[[ INPUT FOR THIS TASK open ]]

/-- What `validIdle` leaves unchanged. -/
@[simp] theorem Chip.validIdle_frame (c : Chip) :
    (c.validIdle).inReset = c.inReset ∧ (c.validIdle).self = c.self ∧ (c.validIdle).now = c.now ∧
    (c.validIdle).freeIndex = c.freeIndex ∧ (c.validIdle).cmd = c.cmd ∧ (c.validIdle).fold = c.fold ∧
    (c.validIdle).intake = c.intake ∧ (c.validIdle).link.hold = c.link.hold ∧
    (c.validIdle).link.nextPoint = c.link.nextPoint ∧ (c.validIdle).link.lastPoint = c.link.lastPoint ∧
    (c.validIdle).link.beaconCount = c.link.beaconCount ∧ (c.validIdle).link.presence = c.link.presence ∧
    (c.validIdle).link.strike = c.link.strike ∧ (c.validIdle).link.queues = c.link.queues ∧ (c.validIdle).slots = c.slots ∧
    (c.validIdle).extFree = c.extFree ∧ (c.validIdle).pendFree = c.pendFree ∧ (c.validIdle).cache = c.cache ∧
    (c.validIdle).retired = c.retired ∧ (c.validIdle).nextSeq = c.nextSeq ∧ (c.validIdle).pair = c.pair ∧
    (c.validIdle).verdicts = c.verdicts ∧ (c.validIdle).small = c.small ∧ (c.validIdle).large = c.large ∧
    (c.validIdle).notice = c.notice ∧ (c.validIdle).payloadWrites = c.payloadWrites ∧
    (c.validIdle).handlesTaken = c.handlesTaken := by
  simp [validIdle]

/-- What `leaveValidIdle` leaves unchanged. -/
@[simp] theorem Chip.leaveValidIdle_frame (c : Chip) (begins : Bool) :
    (c.leaveValidIdle begins).inReset = c.inReset ∧ (c.leaveValidIdle begins).self = c.self ∧
    (c.leaveValidIdle begins).now = c.now ∧ (c.leaveValidIdle begins).freeIndex = c.freeIndex ∧
    (c.leaveValidIdle begins).cmd = c.cmd ∧ (c.leaveValidIdle begins).fold = c.fold ∧
    (c.leaveValidIdle begins).intake = c.intake ∧ (c.leaveValidIdle begins).link.state = c.link.state ∧
    (c.leaveValidIdle begins).link.hold = c.link.hold ∧ (c.leaveValidIdle begins).link.nextPoint = c.link.nextPoint ∧
    (c.leaveValidIdle begins).link.lastPoint = c.link.lastPoint ∧
    (c.leaveValidIdle begins).link.beaconCount = c.link.beaconCount ∧
    (c.leaveValidIdle begins).link.presence = c.link.presence ∧ (c.leaveValidIdle begins).link.strike = c.link.strike ∧
    (c.leaveValidIdle begins).link.queues = c.link.queues ∧ (c.leaveValidIdle begins).slots = c.slots ∧
    (c.leaveValidIdle begins).extFree = c.extFree ∧ (c.leaveValidIdle begins).pendFree = c.pendFree ∧
    (c.leaveValidIdle begins).cache = c.cache ∧ (c.leaveValidIdle begins).retired = c.retired ∧
    (c.leaveValidIdle begins).nextSeq = c.nextSeq ∧ (c.leaveValidIdle begins).pair = c.pair ∧
    (c.leaveValidIdle begins).verdicts = c.verdicts ∧ (c.leaveValidIdle begins).small = c.small ∧
    (c.leaveValidIdle begins).large = c.large ∧ (c.leaveValidIdle begins).notice = c.notice ∧
    (c.leaveValidIdle begins).payloadWrites = c.payloadWrites ∧
    (c.leaveValidIdle begins).handlesTaken = c.handlesTaken := by
  simp only [leaveValidIdle]
  split <;> split <;> simp

/-- What `unsend` leaves unchanged. -/
@[simp] theorem Chip.unsend_frame (c : Chip) (w : Wire) :
    (c.unsend w).inReset = c.inReset ∧ (c.unsend w).self = c.self ∧ (c.unsend w).now = c.now ∧
    (c.unsend w).freeIndex = c.freeIndex ∧ (c.unsend w).cmd = c.cmd ∧ (c.unsend w).fold = c.fold ∧
    (c.unsend w).intake = c.intake ∧ (c.unsend w).link.state = c.link.state ∧ (c.unsend w).link.settle = c.link.settle ∧
    (c.unsend w).link.hold = c.link.hold ∧ (c.unsend w).link.nextPoint = c.link.nextPoint ∧
    (c.unsend w).link.lastPoint = c.link.lastPoint ∧ (c.unsend w).link.beaconCount = c.link.beaconCount ∧
    (c.unsend w).link.mediumIdle = c.link.mediumIdle ∧ (c.unsend w).link.receiver = c.link.receiver ∧
    (c.unsend w).link.presence = c.link.presence ∧ (c.unsend w).link.strike = c.link.strike ∧
    (c.unsend w).extFree = c.extFree ∧ (c.unsend w).pendFree = c.pendFree ∧ (c.unsend w).cache = c.cache ∧
    (c.unsend w).retired = c.retired ∧ (c.unsend w).nextSeq = c.nextSeq ∧ (c.unsend w).pair = c.pair ∧
    (c.unsend w).verdicts = c.verdicts ∧ (c.unsend w).small = c.small ∧ (c.unsend w).large = c.large ∧
    (c.unsend w).notice = c.notice ∧ (c.unsend w).payloadWrites = c.payloadWrites ∧
    (c.unsend w).handlesTaken = c.handlesTaken := by
  simp only [unsend]
  split <;> simp

/-- What `loseArbitration` leaves unchanged. -/
@[simp] theorem Chip.loseArbitration_frame (c : Chip) :
    (c.loseArbitration).inReset = c.inReset ∧ (c.loseArbitration).self = c.self ∧ (c.loseArbitration).now = c.now ∧
    (c.loseArbitration).freeIndex = c.freeIndex ∧ (c.loseArbitration).cmd = c.cmd ∧ (c.loseArbitration).fold = c.fold ∧
    (c.loseArbitration).intake = c.intake ∧ (c.loseArbitration).link.state = c.link.state ∧
    (c.loseArbitration).link.settle = c.link.settle ∧ (c.loseArbitration).link.hold = c.link.hold ∧
    (c.loseArbitration).link.nextPoint = c.link.nextPoint ∧ (c.loseArbitration).link.lastPoint = c.link.lastPoint ∧
    (c.loseArbitration).link.beaconCount = c.link.beaconCount ∧ (c.loseArbitration).link.presence = c.link.presence ∧
    (c.loseArbitration).link.strike = c.link.strike ∧ (c.loseArbitration).extFree = c.extFree ∧
    (c.loseArbitration).pendFree = c.pendFree ∧ (c.loseArbitration).cache = c.cache ∧
    (c.loseArbitration).retired = c.retired ∧ (c.loseArbitration).nextSeq = c.nextSeq ∧ (c.loseArbitration).pair = c.pair ∧
    (c.loseArbitration).verdicts = c.verdicts ∧ (c.loseArbitration).small = c.small ∧ (c.loseArbitration).large = c.large ∧
    (c.loseArbitration).notice = c.notice ∧ (c.loseArbitration).payloadWrites = c.payloadWrites ∧
    (c.loseArbitration).handlesTaken = c.handlesTaken := by
  unfold loseArbitration
  split <;> simp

[[ INPUT FOR THIS TASK closed ]]

Write out all of the records once more, exactly.

*ANSWER TO THIS PROBLEM*:
/-- What `validIdle` leaves unchanged. -/
@[simp] theorem Chip.validIdle_frame (c : Chip) :
    (c.validIdle).inReset = c.inReset ∧ (c.validIdle).self = c.self ∧ (c.validIdle).now = c.now ∧
    (c.validIdle).freeIndex = c.freeIndex ∧ (c.validIdle).cmd = c.cmd ∧ (c.validIdle).fold = c.fold ∧
    (c.validIdle).intake = c.intake ∧ (c.validIdle).link.hold = c.link.hold ∧
    (c.validIdle).link.nextPoint = c.link.nextPoint ∧ (c.validIdle).link.lastPoint = c.link.lastPoint ∧
    (c.validIdle).link.beaconCount = c.link.beaconCount ∧ (c.validIdle).link.presence = c.link.presence ∧
    (c.validIdle).link.strike = c.link.strike ∧ (c.validIdle).link.queues = c.link.queues ∧ (c.validIdle).slots = c.slots ∧
    (c.validIdle).extFree = c.extFree ∧ (c.validIdle).pendFree = c.pendFree ∧ (c.validIdle).cache = c.cache ∧
    (c.validIdle).retired = c.retired ∧ (c.validIdle).nextSeq = c.nextSeq ∧ (c.validIdle).pair = c.pair ∧
    (c.validIdle).verdicts = c.verdicts ∧ (c.validIdle).small = c.small ∧ (c.validIdle).large = c.large ∧
    (c.validIdle).notice = c.notice ∧ (c.validIdle).payloadWrites = c.payloadWrites ∧
    (c.validIdle).handlesTaken = c.handlesTaken := by
  simp [validIdle]

/-- What `leaveValidIdle` leaves unchanged. -/
@[simp] theorem Chip.leaveValidIdle_frame (c : Chip) (begins : Bool) :
    (c.leaveValidIdle begins).inReset = c.inReset ∧ (c.leaveValidIdle begins).self = c.self ∧
    (c.leaveValidIdle begins).now = c.now ∧ (c.leaveValidIdle begins).freeIndex = c.freeIndex ∧
    (c.leaveValidIdle begins).cmd = c.cmd ∧ (c.leaveValidIdle begins).fold = c.fold ∧
    (c.leaveValidIdle begins).intake = c.intake ∧ (c.leaveValidIdle begins).link.state = c.link.state ∧
    (c.leaveValidIdle begins).link.hold = c.link.hold ∧ (c.leaveValidIdle begins).link.nextPoint = c.link.nextPoint ∧
    (c.leaveValidIdle begins).link.lastPoint = c.link.lastPoint ∧
    (c.leaveValidIdle begins).link.beaconCount = c.link.beaconCount ∧
    (c.leaveValidIdle begins).link.presence = c.link.presence ∧ (c.leaveValidIdle begins).link.strike = c.link.strike ∧
    (c.leaveValidIdle begins).link.queues = c.link.queues ∧ (c.leaveValidIdle begins).slots = c.slots ∧
    (c.leaveValidIdle begins).extFree = c.extFree ∧ (c.leaveValidIdle begins).pendFree = c.pendFree ∧
    (c.leaveValidIdle begins).cache = c.cache ∧ (c.leaveValidIdle begins).retired = c.retired ∧
    (c.leaveValidIdle begins).nextSeq = c.nextSeq ∧ (c.leaveValidIdle begins).pair = c.pair ∧
    (c.leaveValidIdle begins).verdicts = c.verdicts ∧ (c.leaveValidIdle begins).small = c.small ∧
    (c.leaveValidIdle begins).large = c.large ∧ (c.leaveValidIdle begins).notice = c.notice ∧
    (c.leaveValidIdle begins).payloadWrites = c.payloadWrites ∧
    (c.leaveValidIdle begins).handlesTaken = c.handlesTaken := by
  simp only [leaveValidIdle]
  split <;> split <;> simp

/-- What `unsend` leaves unchanged. -/
@[simp] theorem Chip.unsend_frame (c : Chip) (w : Wire) :
    (c.unsend w).inReset = c.inReset ∧ (c.unsend w).self = c.self ∧ (c.unsend w).now = c.now ∧
    (c.unsend w).freeIndex = c.freeIndex ∧ (c.unsend w).cmd = c.cmd ∧ (c.unsend w).fold = c.fold ∧
    (c.unsend w).intake = c.intake ∧ (c.unsend w).link.state = c.link.state ∧ (c.unsend w).link.settle = c.link.settle ∧
    (c.unsend w).link.hold = c.link.hold ∧ (c.unsend w).link.nextPoint = c.link.nextPoint ∧
    (c.unsend w).link.lastPoint = c.link.lastPoint ∧ (c.unsend w).link.beaconCount = c.link.beaconCount ∧
    (c.unsend w).link.mediumIdle = c.link.mediumIdle ∧ (c.unsend w).link.receiver = c.link.receiver ∧
    (c.unsend w).link.presence = c.link.presence ∧ (c.unsend w).link.strike = c.link.strike ∧
    (c.unsend w).extFree = c.extFree ∧ (c.unsend w).pendFree = c.pendFree ∧ (c.unsend w).cache = c.cache ∧
    (c.unsend w).retired = c.retired ∧ (c.unsend w).nextSeq = c.nextSeq ∧ (c.unsend w).pair = c.pair ∧
    (c.unsend w).verdicts = c.verdicts ∧ (c.unsend w).small = c.small ∧ (c.unsend w).large = c.large ∧
    (c.unsend w).notice = c.notice ∧ (c.unsend w).payloadWrites = c.payloadWrites ∧
    (c.unsend w).handlesTaken = c.handlesTaken := by
  simp only [unsend]
  split <;> simp

/-- What `loseArbitration` leaves unchanged. -/
@[simp] theorem Chip.loseArbitration_frame (c : Chip) :
    (c.loseArbitration).inReset = c.inReset ∧ (c.loseArbitration).self = c.self ∧ (c.loseArbitration).now = c.now ∧
    (c.loseArbitration).freeIndex = c.freeIndex ∧ (c.loseArbitration).cmd = c.cmd ∧ (c.loseArbitration).fold = c.fold ∧
    (c.loseArbitration).intake = c.intake ∧ (c.loseArbitration).link.state = c.link.state ∧
    (c.loseArbitration).link.settle = c.link.settle ∧ (c.loseArbitration).link.hold = c.link.hold ∧
    (c.loseArbitration).link.nextPoint = c.link.nextPoint ∧ (c.loseArbitration).link.lastPoint = c.link.lastPoint ∧
    (c.loseArbitration).link.beaconCount = c.link.beaconCount ∧ (c.loseArbitration).link.presence = c.link.presence ∧
    (c.loseArbitration).link.strike = c.link.strike ∧ (c.loseArbitration).extFree = c.extFree ∧
    (c.loseArbitration).pendFree = c.pendFree ∧ (c.loseArbitration).cache = c.cache ∧
    (c.loseArbitration).retired = c.retired ∧ (c.loseArbitration).nextSeq = c.nextSeq ∧ (c.loseArbitration).pair = c.pair ∧
    (c.loseArbitration).verdicts = c.verdicts ∧ (c.loseArbitration).small = c.small ∧ (c.loseArbitration).large = c.large ∧
    (c.loseArbitration).notice = c.notice ∧ (c.loseArbitration).payloadWrites = c.payloadWrites ∧
    (c.loseArbitration).handlesTaken = c.handlesTaken := by
  unfold loseArbitration
  split <;> simp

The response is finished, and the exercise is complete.